Travail de recherche E6 sur le façonnage des matériaux
Correction
1.1 Le thermopliage est un procédé de mise en forme qui consiste à chauffer localement une plaque de matière plastique (thermoplastique) pour la rendre malléable. Cela permet de la plier à l'angle souhaité sans qu'elle ne rompe (casse) ou ne blanchisse.
1.2 L’essai le plus concluant est l’essai n°2 (60 s). Le principe de détermination repose sur une approche expérimentale :
Si le temps est trop court, la matière reste rigide et casse.
Si le temps est trop long, la matière surchauffe, cloque ou se déforme. Le temps idéal est celui qui permet d'atteindre la température de transition vitreuse sans dégrader le matériau.
2.1 D'après le document B, la dureté du cuivre est de 35 HB (Hardness Brinell). Sa vitesse de coupe préconisée se situe entre 45 et 60 m/min.
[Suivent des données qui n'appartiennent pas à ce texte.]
-- ==== Sys2Proof/Machine/State.lean ====
section
/-! DEFINITION. The state of the CJ-82: one record per block of 00_scope.md 1.4, the working settings, the millisecond
count and the queue of waiting commands. All of it is plain data. A timer is held as the milliseconds it still has to run
(`…Left`), an accumulated time as the milliseconds counted (`…Ms`); both stand for the timer the manual names. Values that
are a function of others (heater and pump outputs, the paused flag, residual hardness, the fault level, ATTN, GO) are held
once and computed by the accessors of Machine/Ops.lean. -/

namespace Sys2Proof.Machine

open Sys2Proof

/-- The reasons a command stops the model. None exists: every command of the table has an effect in every state, and the
faults of the machine are records of its fault list. An empty type is safe: no claim can rest on a stop. -/
inductive Fault where
  deriving DecidableEq, Repr

/-- The reasons a command is refused by the model. -/
inductive Refusal where
  /-- The command's meaning is not written. Safe: nothing is claimed of it. No arm raises it. -/
  | notModelled (mnemonic : String)
  deriving DecidableEq, Repr

/-! ### Water and Heat Unit (01_water_path_and_heat.md) -/

/-- The two users of the inlet (R1). -/
inductive InletUser where
  | tankFill
  | rinse
  deriving DecidableEq, Repr

/-- The inlet phase. -/
inductive InletPhase where
  | closed
  | opening
  | opened
  deriving DecidableEq, Repr

/-- The outcome of a draw (R3). -/
inductive DrawOutcome where
  | released
  | noFlow
  | cut
  deriving DecidableEq, Repr

/-- An open run-on window (R3, R5). -/
structure RunOn where
  user : InletUser
  outcome : DrawOutcome
  pulses : Nat
  left : Nat
  deriving DecidableEq, Repr

/-- The level codes (R7). -/
inductive LevelCode where
  | dry
  | partly
  | full
  | implausible
  deriving DecidableEq, Repr

/-- The tank states (R9). -/
inductive TankState where
  | empty
  | filling
  | heating
  | ready
  | draining
  deriving DecidableEq, Repr

/-- The kinds of fill (R10). -/
inductive FillKind where
  | fill
  | topUp
  deriving DecidableEq, Repr

/-- The fill in progress: kind, and fill time counted while open (R10, R11). -/
structure FillRec where
  kind : FillKind
  timeMs : Nat
  deriving DecidableEq, Repr

/-- A thermostat: demand, and the mark that its claim was refused as unfit (R16). -/
structure Thermostat where
  demand : Bool
  unfit : Bool
  deriving DecidableEq, Repr

/-- A sensor record (R18), in 0.1 °C. -/
structure Sensor where
  last : Option Int
  bad : Nat
  failed : Bool
  deriving DecidableEq, Repr

/-- The users of the drain pump (R20). -/
inductive DrainUser where
  | purge
  | level
  | draining
  deriving DecidableEq, Repr

/-- The state of WHU. `fillEnded` is the kind of a fill whose draw report is still to come (R11); `purgeTime` the purge
time computed when the purge was asked for (R98); `boosterFull` the last FULL switch sample, if one was taken (R17);
`tankSet` and `boosterSet` the setpoints in force, those of the last valid reading of each sensor (R12, R40). -/
structure Whu where
  owner : Option InletUser
  phase : InletPhase
  tankWaiting : Bool
  rinseWaiting : Bool
  runOn : Option RunOn
  draw : Nat
  quietLeft : Option Nat
  prevSample : Option LevelCode
  accepted : Option LevelCode
  implausibleLeft : Option Nat
  boosterFull : Option Bool
  tankSet : Option Int
  boosterSet : Option Int
  tank : TankState
  fill : Option FillRec
  fillEnded : Option FillKind
  tankHeat : Thermostat
  boosterA : Thermostat
  boosterB : Thermostat
  tankSensor : Sensor
  boosterSensor : Sensor
  vapourSensor : Sensor
  drainUser : Option DrainUser
  purgeTime : Nat
  purgeMs : Nat
  drainOutMs : Option Nat
  deriving DecidableEq, Repr

/-! ### Cycle Sequencer (02_the_wash_cycle.md) -/

/-- The cycle states (2.3), in the order of their codes. -/
inductive CycleState where
  | idle
  | armed
  | wash
  | held
  | purge
  | rinseWait
  | rinse
  | dwell
  | vent
  deriving DecidableEq, Repr

/-- The outcomes of a cycle (R41), in the order of their codes (R187). -/
inductive CycleOutcome where
  | complete
  | cancelled
  | rinseIncomplete
  | abortedFault
  | abortedHold
  | powerLost
  | reset
  deriving DecidableEq, Repr

/-- The dosing reports counted for an entry (R41, R103, R104). -/
structure Dosing where
  doseUl : Nat
  detSteps : Nat
  raSteps : Nat
  hardWater : Bool
  doseShort : Bool
  deriving DecidableEq, Repr

/-- The ACTIVE entry of the cycle queue (R23, R24). `dosing` keeps the reports of fills made while ARMED (R41). -/
structure ActiveEntry where
  recipe : Nat
  queuedAt : BitVec 32
  copy : Recipe
  number : Nat
  dosing : Dosing
  deriving DecidableEq, Repr

/-- The PENDING entry of the cycle queue (R23, R24). -/
structure PendingEntry where
  recipe : Nat
  queuedAt : BitVec 32
  deriving DecidableEq, Repr

/-- The state a hold left (R30). -/
inductive HeldFrom where
  | wash
  | purge
  deriving DecidableEq, Repr

/-- The hold record (R30, R31). -/
structure Hold where
  door : Bool
  level : Bool
  left : Option HeldFrom
  heldMs : Nat
  deriving DecidableEq, Repr

/-- The rinse-wait record (R33, R34). -/
structure RinseWait where
  holdLeft : Option Nat
  holdExpired : Bool
  confirmLeft : Option Nat
  confirmed : Bool
  tempMet : Bool
  deriving DecidableEq, Repr

/-- The rinse record (R35, R36). `closing` is set once the cycle has released the inlet or been cut, so that only the
draw report of this rinse is taken for it. -/
structure RinseRec where
  target : Nat
  count : Nat
  cut : Bool
  closing : Bool
  deriving DecidableEq, Repr

/-- The cycle record (R41). The outcome is absent while the record is open. -/
structure CycleRecord where
  number : Nat
  recipe : Option Nat
  outcome : Option CycleOutcome
  washS : Nat
  lowTemp : Option Int
  rinseMl : Nat
  minTemp : Option Int
  maxTemp : Option Int
  dosing : Dosing
  lowRinse : Bool
  ventCut : Bool
  doorBlocked : Bool
  deriving DecidableEq, Repr

/-- The state of CSQ. -/
structure Csq where
  recipes : Vector Recipe 8
  active : Option ActiveEntry
  waiting : Option PendingEntry
  phase : CycleState
  hold : Hold
  washMs : Nat
  rinseWait : RinseWait
  rinse : RinseRec
  dwellMs : Nat
  record : Option CycleRecord
  counter : Nat
  cycleOpen : Nat
  deriving DecidableEq, Repr

/-! ### Load Budget Arbiter (03_mains_load_budget.md) -/

/-- The eleven loads in the order of their numbers (R46). -/
inductive Load where
  | drainPump
  | washPump
  | rinsePump
  | doorDrive
  | ventFan
  | valveMotor
  | doserDet
  | doserRa
  | boosterA
  | boosterB
  | tankHeater
  deriving DecidableEq, Repr

/-- The states of a claim (R46). -/
inductive ClaimState where
  | idle
  | waiting
  | granted
  deriving DecidableEq, Repr

/-- A claim record (R46). `grantOrder` numbers the grants, so that "most recently granted" (R52) is decided within a
millisecond too. -/
structure Claim where
  state : ClaimState
  claimTime : BitVec 32
  waitMs : Nat
  promoted : Bool
  counted : Nat
  grantOrder : Nat
  deriving DecidableEq, Repr

/-- An entry of the settling list (R49). -/
structure Settling where
  load : Load
  watts : Nat
  left : Nat
  deriving DecidableEq, Repr

/-- The state of LBA. `told` marks the loads whose BUDGET_UNFIT stands (R55), `breaker` the class 0 and 1 loads whose
capability change broke the class sum (R55), `released` the released HALT frames counted (R59). -/
structure Lba where
  claims : Vector Claim 11
  inForce : Nat
  settling : List Settling
  halt : Bool
  haltClearLeft : Option Nat
  released : Nat
  told : Vector Bool 11
  breaker : Vector Bool 11
  grants : Nat
  deriving DecidableEq, Repr

/-! ### Softener Controller (04_water_softening.md) -/

/-- The two columns. -/
inductive Column where
  | a
  | b
  deriving DecidableEq, Repr

/-- The column states (R64), in the order of their codes (R187). -/
inductive ColumnState where
  | service
  | ready
  | exhausted
  | regenBrine
  | regenSlow
  | regenFast
  deriving DecidableEq, Repr

/-- A column record (R64). The paused flag is the accessor `State.regenPaused`. -/
structure ColumnRec where
  state : ColumnState
  capacity : Nat
  condition : Nat
  brineWeak : Bool
  regens : Nat
  phaseLeft : Nat
  deriving DecidableEq, Repr

/-- The changeover states (chapter 4), in the order of their codes. -/
inductive Changeover where
  | none
  | due
  | pending
  | claimed
  | moving
  | returning
  | aligning
  deriving DecidableEq, Repr

/-- The state of SFC. `moveLimit` is the limit fixed at the grant (R71, R73), `keptTrigger` a trigger taken in ALIGNING
(R69), `saltLow` the salt state last followed (R78), `alignHeld` an alignment that ended unfit and waits for the next test
event (R73), `stuckGone` a VALVE_STUCK record that a SOFT reset removed, until the first acceptance after it (R84). -/
structure Sfc where
  colA : ColumnRec
  colB : ColumnRec
  serviceCol : Column
  serve : Column
  acc : Nat
  changeover : Changeover
  target : Column
  moveLeft : Option Nat
  moveLimit : Nat
  keptTrigger : Bool
  brineSeen : Bool
  saltLow : Bool
  alignHeld : Bool
  stuckGone : Bool
  deriving DecidableEq, Repr

/-! ### Dosing Controller (06_chemical_dosing.md) -/

/-- Order origins (R102), in the order of their codes. -/
inductive Origin where
  | rinseEnd
  | fill
  | topUp
  | manual
  | raStream
  | prime
  deriving DecidableEq, Repr

/-- What an order runs: steps, or for PRIME seconds (R102). -/
inductive Amount where
  | steps (n : Nat)
  | seconds (n : Nat)
  deriving DecidableEq, Repr

/-- Order states (R102). DONE is taken as the order leaves the list. -/
inductive OrderState where
  | queued
  | sent
  | done
  deriving DecidableEq, Repr

/-- An order (R102). `started` marks a head that has claimed its load and asked for the queue (R107). -/
structure Order where
  tag : Octet
  origin : Origin
  amount : Amount
  ulPerStep : Nat
  state : OrderState
  started : Bool
  deriving DecidableEq, Repr

/-- A channel record (R101), its unfit mark and its order list (R100). -/
structure ChannelRec where
  stock : Nat
  carry : Nat
  empty : Bool
  low : Bool
  nextTag : Octet
  stop : Bool
  watchdogLeft : Option Nat
  unfit : Bool
  orders : List Order
  deriving DecidableEq, Repr

/-- The state of DSC. -/
structure Dsc where
  det : ChannelRec
  ra : ChannelRec
  acc : Nat
  owed : Nat
  flush : Bool
  deriving DecidableEq, Repr

/-! ### Door and Vent Controller (07_door_drive_and_drying.md) -/

/-- Door states (R122), in the order of their codes (R187). -/
inductive DoorState where
  | closed
  | closedLatched
  | ajar
  | opened
  | pushing
  | blocked
  | unknown
  deriving DecidableEq, Repr

/-- The three bits of the door record (R122). -/
structure DoorBits where
  latch : Bool
  fan : Bool
  home : Bool
  deriving DecidableEq, Repr

/-- The origin of a PUSH (R127). -/
inductive PushOrigin where
  | vent
  | panel
  deriving DecidableEq, Repr

/-- The message state of a PUSH (R127). -/
inductive MoveState where
  | claimed
  | queued
  | delivered
  deriving DecidableEq, Repr

/-- The pusher task (7.3). -/
inductive PusherTask where
  | none
  | push (origin : PushOrigin) (target : Nat) (message : MoveState)
  | retract (left : Nat)
  deriving DecidableEq, Repr

/-- The vent steps (7.4). -/
inductive VentStep where
  | none
  | unlatch
  | push
  | retract
  | fanWait
  | fan
  deriving DecidableEq, Repr

/-- The vent record (R122). -/
structure Vent where
  step : VentStep
  pct : Nat
  secs : Nat
  ventCut : Bool
  doorBlocked : Bool
  fanOnly : Bool
  closedByUser : Bool
  timerLeft : Option Nat
  coolingLeft : Option Nat
  deriving DecidableEq, Repr

/-- The state of DVC. `blockedGone` and `latchGone` say that a SOFT reset removed a record of DOOR_BLOCKED, or of
DOOR_LATCH_FAIL with detail 1, and no indication has been accepted since (R138). `retractHeld` is the model's own: a RETRACT was
refused, or ended, as unfit, and none of R129's items has changed since (log entry 89). -/
structure Dvc where
  door : DoorState
  bits : Option DoorBits
  openedFlag : Bool
  lastReached : Nat
  latch : Bool
  fan : Bool
  retract : Bool
  releaseLeft : Option Nat
  task : PusherTask
  owed : Bool
  vent : Vent
  blockedGone : Bool
  latchGone : Bool
  retractHeld : Bool
  deriving DecidableEq, Repr

/-! ### Module Bus Interface (08_module_bus.md) -/

/-- The line state (R140, R157). A break is held as its milliseconds left, two for each BREAK frame. -/
inductive Line where
  | running
  | brk (left : Nat)
  deriving DecidableEq, Repr

/-- A bay record (R146): the candidate octet with the frame it was read in, and the accepted octet. -/
structure Bay where
  candidate : Option (Octet × Nat)
  accepted : Option Octet
  deriving DecidableEq, Repr

/-- The fields of a downstream message (R148). -/
inductive DownBody where
  | dose (tag : Octet) (steps : Nat)
  | prime (tag : Octet) (seconds : Nat)
  | move (target : Nat)
  | capsQuery
  deriving DecidableEq, Repr

/-- The enqueuing block (R154), with the channel or entry the message is for. -/
inductive Enqueuer where
  | dsc (channel : Channel)
  | dvc
  | msu
  deriving DecidableEq, Repr

/-- A message of the downstream queue (R154). `sending` marks the one the channel is sending. -/
structure DownMsg where
  dest : Addr
  body : DownBody
  source : Enqueuer
  sending : Bool
  deriving DecidableEq, Repr

/-- The phases of the downstream channel (R150). -/
inductive DownPhase where
  | idle
  | prepare
  | present (index : Nat)
  | closing (good : Nat)
  deriving DecidableEq, Repr

/-- The downstream channel. `shown` says that the frame on the line carries the phase, `closingFrames` counts the frames
of CLOSING (R151). -/
structure DownChan where
  phase : DownPhase
  stopSeen : Nat
  noProgress : Nat
  closingFrames : Nat
  shown : Bool
  deriving DecidableEq, Repr

/-- The upstream grant (R155). -/
structure Grant where
  owner : Addr
  frames : Nat
  msgSeen : Bool
  deriving DecidableEq, Repr

/-- The look of one good upstream frame (R152). -/
structure Look where
  msg : Bool
  data : Octet
  tgl : Bool
  deriving DecidableEq, Repr

/-- The upstream channel (R152). `taken` is the header and body octets taken. -/
structure UpChan where
  echo : Bool
  stop : Bool
  taken : List Octet
  look : Option Look
  msgZero : Nat
  noProgress : Nat
  deriving DecidableEq, Repr

/-- The state of MBI. `dn` is the frame on the line. `departed` is the model's own mark: a message has left the downstream
queue in this event, and those who wait for room ask again at its end (log entry 106). -/
structure Mbi where
  frameNo : Nat
  line : Line
  dn : Vector Octet 24
  bays : Vector Bay 8
  queue : List DownMsg
  departed : Bool
  down : DownChan
  grant : Option Grant
  up : UpChan
  deriving DecidableEq, Repr

/-! ### Module Supervisor (09_module_supervision.md) -/

/-- Expected kinds (R160), in the order of their codes. -/
inductive Kind where
  | none
  | door
  | softener
  | doseDet
  | doseRa
  deriving DecidableEq, Repr

/-- Link states (R160), in the order of their codes (R187). -/
inductive LinkState where
  | notExpected
  | seeking
  | linked
  | lost
  deriving DecidableEq, Repr

/-- Bring-up phases (R162). The answer timer counts frames. -/
inductive BringUp where
  | count (good : Nat)
  | query
  | answer (left : Nat)
  | mismatch
  deriving DecidableEq, Repr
2.2 On observe une relation inversement proportionnelle : plus un matériau est dur, plus sa vitesse de coupe doit être faible. * Exemple : Le bois, très tendre (max 7 HB), se coupe à haute vitesse (jusqu'à 120 m/s), alors que l'acier, beaucoup plus dur (250 HB), nécessite une vitesse très réduite (15 à 18 m/min) pour ne pas briser l'outil.
2.3 L’usinage du verre est quasiment impossible car sa dureté est extrêmement élevée (550 HB). Pour l'usiner, il faudrait un outil encore plus dur et capable de supporter la fragilité du verre, qui risque de voler en éclats sous la pression de coupe. Seuls des outils diamantés ou des procédés spécifiques (jet d'eau, laser) le permettent.
3.1 Pour réaliser ces assemblages, on exploite la fusibilité des métaux (leur capacité à passer de l'état solide à l'état liquide sous l'effet de la chaleur).
3.2 Le brasage consomme moins d'énergie car, contrairement au soudage, on ne porte pas les pièces à assembler à leur point de fusion. On utilise un métal d'apport dont la température de fusion est beaucoup plus basse (ex: 250 °C pour l'étain contre 1500 °C pour l'acier), ce qui nécessite une source de chaleur moins puissante.
4.1 Cet appareil sert à tester la résistance à l'arrachement (ou l'adhérence) d'un assemblage collé.
4.2 L'appareil mesure une contrainte de rupture exprimée en mégapascals (MPa). Note : Le pascal mesure la force appliquée par unité de surface.
4.3 On réalise plusieurs essais pour assurer la fiabilité et la répétabilité des mesures. Les conditions de collage pouvant varier légèrement d'un échantillon à l'autre, multiplier les tests permet d'établir une moyenne statistique représentative de la qualité réelle du collage.